Giving too many arguments to a function in Haskell

Question

In Haskell, I can give too few arguments to a function to get back a curried function:

-- the addition function
Prelude> :t (+) 
(+) :: Num a => a -> a -> a

-- curried with its first argument => the increment function
Prelude> :t (+) 1
(+) 1 :: Num a => a -> a

-- supplied with both arguments => the result
Prelude> :t (+) 1 2
(+) 1 2 :: Num a => a

But what do I get when I supply too many arguments?

Prelude> :t (+) 1 2 3
(+) 1 2 3 :: (Num a, Num (a -> t)) => t

What is this, does it have a name, and is it useful for anything?

Answer 1

It's useful to think about it this way. You always give exactly one argument to a function. f a b is exactly equivalent to (f a) b.

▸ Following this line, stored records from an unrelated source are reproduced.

-- ==== Sys2Proof/Machine/HostIface.lean ====
section
/-! DEFINITION. Doorbells, shadow tails, coalescing, the memory aperture and the buffer commands (R308, R313–R316,
R321). -/

namespace Sys2Proof.Machine

/-- R442: before SEC_STATE.STAGE reaches 3 the host interface answers nothing that this file does; nor does the function in
D3hot (R306; PRESUMED, log 151). -/
def State.hostUp (s : State) : Bool := 3 ≤ s.rd R.SEC_STATE_STAGE && s.rd R.SEC_STATE_STAGE ≤ 4 && !s.pcie.d3hot

/-- SQ_DOORBELL (R315, R316). -/
def execSqDoorbell (r : Fin 64) (tail : Word32) (s : State) : Host.Outcome State Fault Refusal :=
  if !s.hostUp then .next s
  else
    let ok := s.tailOk r tail.toNat
    let s1 := s.offerTail r tail.toNat
    .next (if ok && !bitOf s.poll r && s.on (R.SQ_CFG_EN r) then s1.setPoll r 1 else s1)

/-- CQ_DOORBELL (R315): completion slots freed. -/
def execCqDoorbell (c : Fin 64) (head : Word32) (s : State) : Host.Outcome State Fault Refusal :=
  if !s.hostUp then .next s
  else if headOk (s.cqSize c) (s.rd (R.CQ_STATE_HEAD c)) (s.rd (R.CQ_STATE_TAIL c)) head.toNat then
    .next (s.wr (R.CQ_STATE_HEAD c) head.toNat)
  else .next (s.raiseRange 8 Unit.HOST)

/-- EQ_DOORBELL (R315). -/
def execEqDoorbell (head : Word32) (s : State) : Host.Outcome State Fault Refusal :=
  if !s.hostUp then .next s
  else if headOk (2 ^ s.rd R.HIF_EQ_CFG_LOG2SZ) (s.rd R.HIF_EQ_STATE_HEAD) (s.rd R.HIF_EQ_STATE_TAIL) head.toNat then
    .next (s.wr R.HIF_EQ_STATE_HEAD head.toNat)
  else .next (s.raiseRange 8 Unit.HOST)

/-- R316: a shadow tail read while POLL is 1: a changed value is a doorbell write. -/
def State.shadowRead (s : State) (r tail : Nat) : State :=
  if tail = s.rd (R.SQ_STATE_TAIL r) then s else s.offerTail r tail

/-- SHADOW_POLL (R316): the shadow tail read every 2 µs while POLL is 1. -/
def execShadowPoll (r : Fin 64) (tail : BitVec 16) (s : State) : Host.Outcome State Fault Refusal :=
  if s.hostUp && bitOf s.poll r && s.on (R.SQ_CFG_EN r) then .next (s.shadowRead r tail.toNat) else .next s

/-- SHADOW_POLL_IDLE (R316): after 50 µs without a new entry POLL is cleared and the shadow read once more. -/
def execShadowPollIdle (r : Fin 64) (tail : BitVec 16) (s : State) : Host.Outcome State Fault Refusal :=
  if s.hostUp && bitOf s.poll r && s.on (R.SQ_CFG_EN r) && mapGet 0 s.shadowSeen r + 50000 ≤ s.time then
    .next ((s.setPoll r 0).shadowRead r tail.toNat)
  else .next s

/-- COALESCE_TIMER (R321): COAL_US after the first entry not yet signalled the ring's message is sent. -/
def execCoalesceTimer (c : Fin 64) (s : State) : Host.Outcome State Fault Refusal :=
  match mapFind s.coal c with
  | some (_, t0) =>
    if t0 + s.rd (R.CQ_CFG_COAL_US c) * 1000 ≤ s.time then .next (s.signalCq c) else .next s
  | none => .next s

/-! ### The aperture (R308) -/

/-- R305: the sizes that BAR4 may have, in GiB: disabled, or a power of two up to 64. -/
def bar4Sizes : List Nat := [0, 1, 2, 4, 8, 16, 32, 64]

/-- R306: what the function answers as a completer, recorded in its AER status. -/
def State.respond (s : State) (a : Answer) : State :=
  { s with answer := a, pcie := { s.pcie with ur := s.pcie.ur || a == .unsupported, ca := s.pcie.ca || a == .completerAbort } }

/-- R305, R308: the handle and offset of n bytes at an offset of a window that BAR4 decodes, where the host may reach them. -/
def State.apertureAt (s : State) (w off n : Nat) : Option (Nat × Nat) :=
  let h := s.rd (R.HIF_APWIN_HANDLE w)
  let o := s.rd (R.HIF_APWIN_OFF_2M w) * 2 ^ 21 + off
  if s.on R.HIF_CAPS_APERTURE && decide (w < s.pcie.bar4) && s.on (R.HIF_APWIN_EN w) && s.handleOk h && s.hAttr h Attr.HOST &&
      s.hBound h && decide (o + n ≤ s.hLen h) then some (h, o) else none

/-- APERTURE_READ (R308): data, Unsupported Request, or Completer Abort on an uncorrectable error. -/
def execApertureRead (w : Fin 64) (off : BitVec 30) (len : Fin 513) (ups : List Upset) (s : State) :
    Host.Outcome State Fault Refusal :=
  let s := s.plant ups
  match s.hostUp, s.apertureAt w off.toNat len with
  | true, some (h, o) =>
    if s.accessWaits h o len then .next s else
    let g := s.read h o len { mid := 0x100 }
    .next (g.st.respond (if g.ue then .completerAbort else .data g.bytes))
  | _, _ => .next (s.respond .unsupported)

/-- APERTURE_WRITE (R308, R245, R255, R293): the bytes land, or are dropped with RANGE; a write that cuts a word that cannot be
corrected is dropped too, with the error counted and raised. -/
def execApertureWrite (w : Fin 64) (off : BitVec 30) (data : List Byte) (ups : List Upset) (s : State) :
    Host.Outcome State Fault Refusal :=
  let s := s.plant ups
  if !s.hostUp then .next s
  else match s.apertureAt w off.toNat data.length with
  | some (h, o) =>
    if s.accessWaits h o data.length then .next s else
    let (s1, ok) := s.writeBy h o data { mid := 0x100 }
    .next (if ok then s1 else s1.raiseRange 8 Unit.HOST)
  | none => .next (s.raiseRange 8 Unit.HOST)

/-! ### Buffer commands (R313, R246) -/

/-- A job's image or argument block names a handle (R246, R313): the handles bound to its image, and those its inputs
name. -/
def State.namedByJob (s : State) (h : Nat) : Bool :=
  s.jobs.any fun j => j.live && (((mapGet [] s.slotBufs j.slot).any fun b => b.2 = h) || j.handles.contains h)

/-- R246: the lowest free address for a range of a space: after the end of some range, or the base, where nothing
overlaps. `taken` lists (base, length); `lim` is the end of the space. -/
def lowestFree (base lim len : Nat) (taken : List (Nat × Nat)) : Option Nat :=
  let up (a : Nat) := ceilDiv a 4096 * 4096
  let cands := base :: (taken.map fun t => max base (up (t.1 + t.2)))
  let fits (a : Nat) : Bool := decide (a + len ≤ lim) && taken.all fun t => decide (a + len ≤ t.1) || decide (t.1 + t.2 ≤ a)
  let good := cands.filter fits
  good.foldl (fun acc a => some (match acc with | some b => min a b | none => a)) none

/-- The ranges that valid handles hold in a space: LOC 2 on a die, or LOC 3. -/
def State.ranges (s : State) (loc d : Nat) : List (Nat × Nat) :=
  ((List.range 2048).filter fun h =>
    s.on (R.SPAD_HTAB0_V (hDie h) (hIdx h)) && s.hLoc h = loc && (loc = 3 || hDie h = d)).map fun h =>
      (s.rd (R.SPAD_HTAB2_SBASE (hDie h) (hIdx h)), s.hLen h)

/-- R289: the bytes of a die's die-local space, and of the part-wide space. -/
def State.spaceBytes (s : State) (loc d : Nat) : Nat :=
  if loc = 2 then (s.dieChans d).length * (slotsPerChannel - s.partSlots) * 256
  else s.partChans.length * s.partSlots * 256

/-- R460: the replay reserve in bytes. -/
def State.reserveBytes (s : State) : Nat := s.rd R.RPL_CFG_RESERVE_GIB * 2 ^ 30

/-- R246: where a range of a space goes, if there is room. -/
def State.placeRange (s : State) (loc d len : Nat) : Option Nat :=
  if loc = 3 then lowestFree 0x4000_0000 (s.spaceBytes 3 d - s.reserveBytes) len (s.ranges 3 d)
  else lowestFree 0 (s.spaceBytes 2 d) len (s.ranges 2 d)

/-- The lowest free index of a die's handle table among those given to images (R243). -/
def State.freeIndex (s : State) (d : Nat) : Option Nat :=
  (List.range 0xF0).find? fun i => !s.on (R.SPAD_HTAB0_V d i)

/-- A handle table entry of LOC 2 or 3 written (R244). -/
def State.putStackEntry (s : State) (d i loc attr len sbase slot bufno : Nat) : State :=
  (((((((((((s.wr (R.SPAD_HTAB0_V d i) 1).wr (R.SPAD_HTAB0_BOUND d i) 1).wr (R.SPAD_HTAB0_LOC d i) loc).wr
    (R.SPAD_HTAB0_ATTR d i) attr).wr (R.SPAD_HTAB0_TORN d i) 0).wr (R.SPAD_HTAB0_STALE d i) 0).wr
    (R.SPAD_HTAB1_LENGTH d i) len).wr (R.SPAD_HTAB2_SBASE d i) sbase).wr (R.SPAD_HTAB3_SLOT d i) slot).wr
    (R.SPAD_HTAB3_BUFNO d i) bufno).wr (R.SPAD_HTAB0_BANK_LO d i) 0).wr (R.SPAD_HTAB0_ROW_BASE d i) 0

/-- R246: a handle's entry freed: its range zeroed, the entry and the lineage binding of the handle cleared (R352). -/
def State.freeEntry (s : State) (h : Nat) : State :=
  let d := hDie h
  let i := hIdx h
  let s1 := (if s.hBound h then s.zeroRange h else s).clearBind h
  (((s1.wr (R.SPAD_HTAB0_V d i) 0).wr (R.SPAD_HTAB0_BOUND d i) 0).wr (R.SPAD_HTAB0_TORN d i) 0).wr (R.SPAD_HTAB0_STALE d i) 0

/-- BUFFER entries share this shape check (R311): the operation's code and the words that it leaves zero. -/
def bufferShape (e : Entry) (op : Nat) : Bool :=
  e.q 8 = op && e.q 0x30 = 0 &&
    (if op = 0 then
      bits (e.q 0x10) 3 1 = 0 && bits (e.q 0x10) 6 10 = 0 && bits (e.q 0x10) 28 36 = 0 && e.q 0x20 = 0 && e.q 0x28 = 0
    else bits (e.q 0x10) 16 48 = 0)

/-- An entry of a kind is read when its turn comes (R314); what it then does is given. -/
def State.onEntry (s : State) (r : Nat) (bytes : List Byte) (need : Nat) (f : State → Entry → State) : State :=
  if s.hostUp && s.mayRead r need then
    let (s1, e) := s.readEntry r bytes
    f s1 e
  else s

/-- R313, R244, R246: a BUFFER CREATE entry asks for what may be created: LOC 2 or 3, ATTR drawn from DESC, CRD, CWR and
HOST, a die in service. The length is a multiple of 2,048 (R244) and above zero (DEDUCED, log 5). -/
def State.createOk (s : State) (e : Entry) : Bool :=
  let attr := bits (e.q 0x10) 16 12
  let size := e.q 0x18
  let attrOk := attr &&& (2 ^ 12 - 1 - (2 ^ Attr.DESC + 2 ^ Attr.CRD + 2 ^ Attr.CWR + 2 ^ Attr.HOST)) = 0 &&
    !(bitOf attr Attr.HOST && bitOf attr Attr.DESC)
  s.entryOk e && e.kind = 5 && bufferShape e 0 && decide (2 ≤ bits (e.q 0x10) 4 2) && attrOk &&
    s.inServ (bits (e.q 0x10) 0 3) && size % 2048 = 0 && decide (0 < size) && decide (size < 2 ^ 48)

/-- BUFFER_CREATE (R313, R246): a handle created; the completion returns it. -/
def execBufferCreate (r : Fin 64) (entry : List Byte) (s : State) : Host.Outcome State Fault Refusal :=
  .next (s.onEntry r entry 1 fun s e =>
    let d := bits (e.q 0x10) 0 3
    let loc := bits (e.q 0x10) 4 2
    if s.createOk e then
      match s.freeIndex d, s.placeRange loc d (e.q 0x18) with
      | some i, some b =>
        (s.putStackEntry d i loc (bits (e.q 0x10) 16 12) (e.q 0x18) b 0xF 0).postFor e { result := d * 256 + i }
      | _, _ => s.refuseEntry e Ev.RANGE Unit.HOST
    else s.refuseEntry e Ev.RANGE Unit.HOST)

/-- R246, R313: a BUFFER FREE entry names a host buffer that no admitted job names. Only an entry that a host command
created is freed by one: neither an image's nor a key region's (DEDUCED, log 5). -/
def State.freeOk (s : State) (e : Entry) : Bool :=
  let h := bits (e.q 0x10) 0 16
  s.entryOk e && e.kind = 5 && bufferShape e 1 && e.q 0x18 = 0 && e.q 0x20 = 0 && e.q 0x28 = 0 && s.handleOk h &&
    !s.namedByJob h && s.rd (R.SPAD_HTAB3_SLOT (hDie h) (hIdx h)) = 0xF && !s.hAttr h Attr.KEY && decide (hIdx h < 0xF0)

/-- BUFFER_FREE (R246, R313): a host buffer's entry freed. -/
def execBufferFree (r : Fin 64) (entry : List Byte) (s : State) : Host.Outcome State Fault Refusal :=
  .next (s.onEntry r entry 1 fun s e =>
    if s.freeOk e then (s.freeEntry (bits (e.q 0x10) 0 16)).postFor e {}
    else s.refuseEntry e Ev.RANGE Unit.HOST)

/-- The part of the BUFFER WRITE and READ rules that both share (R313). -/
def State.bufferRange (s : State) (e : Entry) (op : Nat) : Option (Nat × Nat × Nat) :=
  let h := bits (e.q 0x10) 0 16
  let o := e.q 0x18
  let n := e.q 0x28
  if s.entryOk e && e.kind = 5 && bufferShape e op && aligned64 (e.q 0x20) && o % 64 = 0 && n % 64 = 0 && s.handleOk h &&
      s.hBound h && decide (o + n ≤ s.hLen h) && !s.namedByJob h then some (h, o, n) else none

/-- BUFFER_WRITE (R313): host memory copied into the range; refused on CT, KEY, PROBE or CONST; a write of the whole
range clears TORN (R262), and any write clears the handle's lineage binding (R352). A write that cuts a scratchpad row whose stored word is uncorrectable is refused. -/
def execBufferWrite (r : Fin 64) (entry : List Byte) (data : List Byte) (ups : List Upset) (s : State) :
    Host.Outcome State Fault Refusal :=
  .next ((s.plant ups).onEntry r entry 1 fun s e =>
    match s.bufferRange e 2 with
    | some (h, o, n) =>
      if s.writeForbidden h then s.refuseEntry e Ev.RANGE Unit.HOST
      else
        let (s0, ok) := s.writeBy h o (fit n data) { mid := 0x100 + e.ring }
        let s1 := s0.clearBind h
        if ok then (if o = 0 && n = s.hLen h then s1.setTorn h 0 else s1).postFor e {} else s0.refuseEntry e Ev.RANGE Unit.HOST
    | none => s.refuseEntry e Ev.RANGE Unit.HOST)

/-- BUFFER_READ (R313): the range copied to host memory; refused on KEY or PROBE. A failed word is read as zero and the
completion carries ECC_UE (DESIGN CHOICE, log 6). -/
def execBufferRead (r : Fin 64) (entry : List Byte) (ups : List Upset) (s : State) : Host.Outcome State Fault Refusal :=
  .next ((s.plant ups).onEntry r entry 1 fun s e =>
    match s.bufferRange e 3 with
    | some (h, o, n) =>
      if s.readForbidden h then s.refuseEntry e Ev.RANGE Unit.HOST
      else
        let g := s.read h o n { mid := 0x100 + e.ring }
        (g.st.toHost (e.q 0x20) g.bytes).postFor e { code := if g.ue then Ev.ECC_UE else 0 }
    | none => s.refuseEntry e Ev.RANGE Unit.HOST)

end Sys2Proof.Machine
end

So (+) 1 2 3 is the same as

 (((+) 1) 2) 3

Now we know what ((+) 1) 2 is, it's the same as (+) 1 2 or 1 + 2 which is just 3. So the expression boils down to 3 3.

How come it's not an error?

Integer literals in Haskell are overloaded. 3 could be of any type, provided this type has a Num instance. There is nothing illegal to give a Num instance to a function type either. The type inferencer tells you just that:

(Num a, Num (a -> t)) => t

This can be read as

For any type a which has a Num instance, and any type a->t which also has a Num instance, the expression in question has type t.

Of course in practice such instances are unlikely, but one can in principle define them, and make the expression (+) 1 2 3 evaluate to a well-defined value.

Answer 2

In general, you just get an error, because the result of applying a function to "enough" arguments does not produce a value that can be applied to another value as a function.

> (++) [1] [2] [3]

<interactive>:1:1: error:
    • Couldn't match expected type ‘[Integer] -> t’
                  with actual type ‘[Integer]’
    • The function ‘(++)’ is applied to three arguments,
      but its type ‘[Integer] -> [Integer] -> [Integer]’ has only two
      In the expression: (++) [1] [2] [3]
      In an equation for ‘it’: it = (++) [1] [2] [3]
    • Relevant bindings include it :: t (bound at <interactive>:1:1)

In the case of (+), though, the return value can be of any type that has an instance of Num. Since (+) 1 2 has type Num a => a, then if a -> t also had an instance of Num, it would be fine to assume that (+) 1 2 could be applied again to a third value. This is a demonstration that type classes are open.